Earthquakes Release Damaging Greenhouse Gas Methane in Ocean Bed – Study
A study by German and Swiss scientists published in the journal Nature Geoscience has disclosed that earthquakes not only trigger landslides and tsunamis and do massive damages to infrastructure, not to mention lives lost. They also trigger the release of damaging greenhouse gas methane from underground reservoirs.
The scientists came off with the premise based from proof of sediment cores gathered from drilling the bed of the northern Arabian Sea conducted by marine scientists in 2007 during a research trip.
Methane hydrates, described as a solid ice-like crystalline structure of methane and water, were found in one of the cores which was only drilled 1.6 metres below the sea floor.
A colorless, odourless, flammable gas that is the simplest hydrocarbon, methane gas is the major constituent of natural gas. It is released during the decomposition of plant or other organic compounds, as in marshes and coal mines.
According to David Fischer from the Marum Institute at the University of Bremen, they discovered that a major earthquake had occurred in 1945 close by the northern Arabian Sea. It was an 8.1-magnitude quake, the biggest ever detected in the area.
"Based on several indicators, we postulated that the earthquake led to a fracturing of the sediments, releasing the gas that had been trapped below the hydrates into the ocean," he said, noting the natural occurrence broke a shallow gas reservoir at Nascent Ridge.
Ultimately, this rupture had paved the release of some 7.4 million cubic metres of methane, to the surface.
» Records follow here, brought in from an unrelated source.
-- ==== Sys2Proof/Machine/Transfer.lean ====
section
/-! DEFINITION. The SWD transfer XFER (41_swd_transfer.md), on the GPIO backend as R144 gives it and on the SPI backend
as R222 gives it, and the meanings of its two rows. Each stage runs from its phase to the end of the transaction (R26). -/

namespace Sys2Proof.Machine

/-- The start of an XFER (R124): the operand is latched, the write data when `REQ[1] = 0`, the flags are cleared. -/
def xferStart (request : Byte) (data : Word) (s : State) : State :=
  clearFlags { s with req := request, wdata := if request.getLsbD 1 then s.wdata else data }

/-! The transaction on the GPIO backend -/

/-- After the data phase of an OK transaction: timestamp, idle cycles, line high, result (R135 to R137). For a read the line
was taken before it, so the events of the idle cycles stand after `OE=1` (the last sentence of 43_gpio_backend.md R201 has
them before; DEDUCED, log 34). -/
def gFinishOk (s : State) : State :=
  let s := timestampIfAsked s
  let s := gLowCycles s.idleCycles.toNat (enterPhase .idlec s.idleCycles.toNat s)
  let s := gDrive true s
  finish (okCode s) s

/-- `n` data bits are sampled while `PAR` accumulates them (R130, 40_parity.md R115). -/
def gReadData : Nat → State → List Bool × State
  | 0, s => ([], s)
  | n + 1, s =>
    let (b, s1) := gRead s
    let (bs, s2) := gReadData n { s1 with par := s1.par ^^ b }
    (b :: bs, s2)

/-- Data bits are driven while `PAR` accumulates them (R142, 40_parity.md R115). -/
def gWriteData : List Bool → State → State
  | [], s => s
  | b :: bs, s =>
    let s1 := gWrite b s
    gWriteData bs { s1 with par := s1.par ^^ b }

/-- The read data phase, its parity check and the trailing turnaround (R130 to R133), then the end of R135 to R137.
`OE=1` ends the turnaround and comes before the idle cycles (R132, R144; DEDUCED, log 34). -/
def gRdata (s : State) : State :=
  let s := { enterPhase .rdata 32 (gEnsureReleased s) with par := false }
  let (v, s) := gReadData 32 s
  let (p, s) := gRead (enterPhase .rpar 1 s)
  let s := checkParity p { s with rdata := ofBits 32 v }
  let s := gIdleCycles s.turnaround (enterPhase .trnR s.turnaround s)
  gFinishOk (gOutEnable s)

/-- The write data phase with its parity bit (R142, R143), then the end of R135 to R137. -/
def gWdata (s : State) : State :=
  let s := { enterPhase .wdata 32 (gEnsureDriven s) with par := false }
  let s := gWriteData (bitsOf s.wdata) s
  let s := gWriteBits [s.par] (enterPhase .wpar 1 s)
  gFinishOk s

/-- The turnaround before write data (R141), then the write data phase. -/
def gTrnW (s : State) : State :=
  gWdata (gOutEnable (gIdleCycles s.turnaround (enterPhase .trnW s.turnaround s)))

/-- WAIT or FAULT (R138, R139): the dummy data phase when `data_phase` is enabled, and the turnaround. -/
def gNak (s : State) : State :=
  let s := if s.dataPhase && s.rnw then gIdleCycles 33 (enterPhase .dummyR 33 s) else s
  let s := gOutEnable (gIdleCycles s.turnaround (enterPhase .trnF s.turnaround s))
  let s := if s.dataPhase && !s.rnw then gLowCycles 33 (enterPhase .dummyW 33 s) else s
  let s := gDrive true s
  finish (s.ack.setWidth 8) s

/-- An invalid acknowledge (R140): the recovery sequence of T + 33 released cycles. -/
def gRecov (s : State) : State :=
  let s := gIdleCycles (s.turnaround + 33) (enterPhase .recov (s.turnaround + 33) s)
  finish errorCode (gDrive true s)

/-- Dispatch on the acknowledge, the only branch of the sequencer (R128). -/
def gDispatch (s : State) : State :=
  match ackClass s.ack with
  | .ok => if s.rnw then gRdata s else gTrnW s
  | .wait => gNak s
  | .fault => gNak s
  | .error => gRecov s

/-- The acknowledge phase (R127), then the dispatch. -/
def gAcks (s : State) : State :=
  let (bits, s) := gReadBits 3 (enterPhase .acks 3 (gEnsureReleased s))
  gDispatch (latchAck (ofBits 3 bits) s)

/-- The body of XFER on the GPIO backend, from the request on (R125 to R143; R144). The turnaround after a write's
acknowledge stands with the path the acknowledge selects, not in the header (log 18). -/
def gXfer (s : State) : State :=
  let (bits, s) := gRequestHeader (requestByte (requestNibble s.req)) false s
  gDispatch (latchAck (ofBits 3 bits) s)

/-! The transaction on the SPI backend -/

/-- After the data phase of an OK transaction (R222, last lines; step I of R217). -/
def spiFinishOk (s : State) : Option State :=
  let s := timestampIfAsked s
  (spiLowCycles .idlec s.idleCycles.toNat (enterPhase .idlec s.idleCycles.toNat s)).map fun s =>
    let s := spiDrive true s
    finish (okCode s) s

/-- Step D-r: data, parity and trailing turnaround in one run (R217). -/
def spiRdata (s : State) : Option State :=
  let t := s.turnaround
  (spiReadBits (inSlots .rdata true 32 ++ inSlots .rpar true 1 ++ inSlots .trnR false t) s).bind fun (bits, s) =>
    let v := ofBits 32 (bits.take 32)
    let s := checkParity (bits.getD 32 false) { s with rdata := v, par := par32 v }
    spiFinishOk (spiOutEnable s)

/-- Step D-w: data and parity in one run, with the extra bit when `SPI_WR33_WORKAROUND` holds (R217, R220). -/
def spiWdata (s : State) : Option State :=
  let s := { s with par := par32 s.wdata }
  let extra := if s.params.wr33 then outSlots .wextra [false] else []
  (spiWriteBits (outSlots .wdata (bitsOf s.wdata) ++ outSlots .wpar [s.par] ++ extra) s).bind spiFinishOk

/-- Steps F-r1 and F-r0 of a read, F-w1 and F-w0 of a write, whose turnaround was the tail of the header (R217). -/
def spiNak (s : State) : Option State :=
  let t := s.turnaround
  let run :=
    if s.rnw then
      (spiReadBits ((if s.dataPhase then inSlots .dummyR false 33 else []) ++ inSlots .trnF false t) s).map
        fun (_, s) => spiOutEnable s
    else if s.dataPhase then spiLowCycles .dummyW 33 (spiOutEnable s)
    else some (spiOutEnable s)
  run.map fun s =>
    let s := spiDrive true s
    finish (s.ack.setWidth 8) s

/-- Steps X-r and X-w: what is left of the T + 33 recovery cycles after the header (R217). -/
def spiRecov (s : State) : Option State :=
  let left := if s.rnw then s.turnaround + 33 else 33
  (spiReadBits (inSlots .recov false left) s).map fun (_, s) => finish errorCode (spiDrive true s)

/-- The released cycles after a write's acknowledge, the tail of step H-w: they belong to the phase the acknowledge
selects (R217, R222). -/
def spiTail (ack : BitVec 3) (s : State) : List InSlot :=
  if s.rnw then []
  else
    match ackClass ack with
    | .ok => inSlots .trnW false s.turnaround
    | .wait => inSlots .trnF false s.turnaround
    | .fault => inSlots .trnF false s.turnaround
    | .error => (inSlots .recov false (s.turnaround + 33)).take s.turnaround

/-- Dispatch on the acknowledge after the header shift (R222). -/
def spiDispatch (s : State) : Option State :=
  match ackClass s.ack with
  | .ok => if s.rnw then spiRdata s else spiWdata s
  | .wait => spiNak s
  | .fault => spiNak s
  | .error => spiRecov s

/-- The acknowledge window and the tail as a run of their own, then the dispatch: how a transaction found at the start
of its acknowledge phase goes on (log 20). -/
def spiAcks (s : State) : Option State :=
  (spiReadBits (inSlots .acks true 3 ++ spiTail (ofBits 3 (s.peekAnswers 3)) s) s).bind fun (bits, s) =>
    spiDispatch (latchAck (ofBits 3 (bits.take 3)) s)

/-- `send_request_header` on the SPI backend: steps H-r and H-w (R216, R217). -/
def spiRequestHeader (rb : Byte) (s : State) : Option (List Bool × State) :=
  let t := s.turnaround
  spiRun (outSlots .req (bitsOf rb))
    (inSlots .trn1 false t ++ inSlots .acks true 3 ++ spiTail (ofBits 3 (s.peekAnswers 3)) s) s

/-- The body of XFER on the SPI backend (R222). -/
def spiXfer (s : State) : Option State :=
  let t := s.turnaround
  (spiRequestHeader (requestByte (requestNibble s.req)) s).bind fun (bits, s) =>
    spiDispatch (latchAck (ofBits 3 ((bits.drop t).take 3)) s)

/-! The backend in use -/

/-- The rest of an XFER from its request phase, on the backend of `XFER_MODE` (10_state.md R36, 44_spi_backend.md R210). -/
def xferBody (s : State) : Option State := if s.xferMode = .spi then spiXfer s else some (gXfer s)

/-- The rest of an XFER from its acknowledge phase. -/
def xferAcks (s : State) : Option State := if s.xferMode = .spi then spiAcks s else some (gAcks s)

/-- The rest of an XFER from its read data phase. -/
def xferRdata (s : State) : Option State := if s.xferMode = .spi then spiRdata s else some (gRdata s)

/-- The rest of an XFER from its write data phase. -/
def xferWdata (s : State) : Option State := if s.xferMode = .spi then spiWdata s else some (gWdata s)

/-- XFER (R120 to R147): refused unless `DEBUG_PORT = SWD` (R122), else one transaction to its end. -/
def xfer (request : Byte) (data : Word) (s : State) : Host.Outcome State Fault Refusal :=
  accept s <|
    if s.debugPort = .swd then ofRun (xferBody (xferStart request data s))
    else .next (raiseResult statusRefused s)

/-- `xfer.r` (R120, R100). A read has no data operand and does not latch `WDATA` (R121, R124). -/
def execXferR (request : XferReq) (s : State) : Host.Outcome State Fault Refusal :=
  xfer (requestOperand true request) s.wdata s

/-- `xfer.w` (R120, R100). -/
def execXferW (request : XferReq) (data : Word) (s : State) : Host.Outcome State Fault Refusal :=
  xfer (requestOperand false request) data s

end Sys2Proof.Machine
end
The authors did not identify the possible exact number of years this took.
"The quake broke open gas-hydrate sediments and the free gas underneath migrated to the surface."
What's disturbing is that the hydrates did not dissolve. "They remain there," Mr Fischer said.
He therefore experts studying the global weather warming phenomenon to consider quake-released methane as another cause of climate change.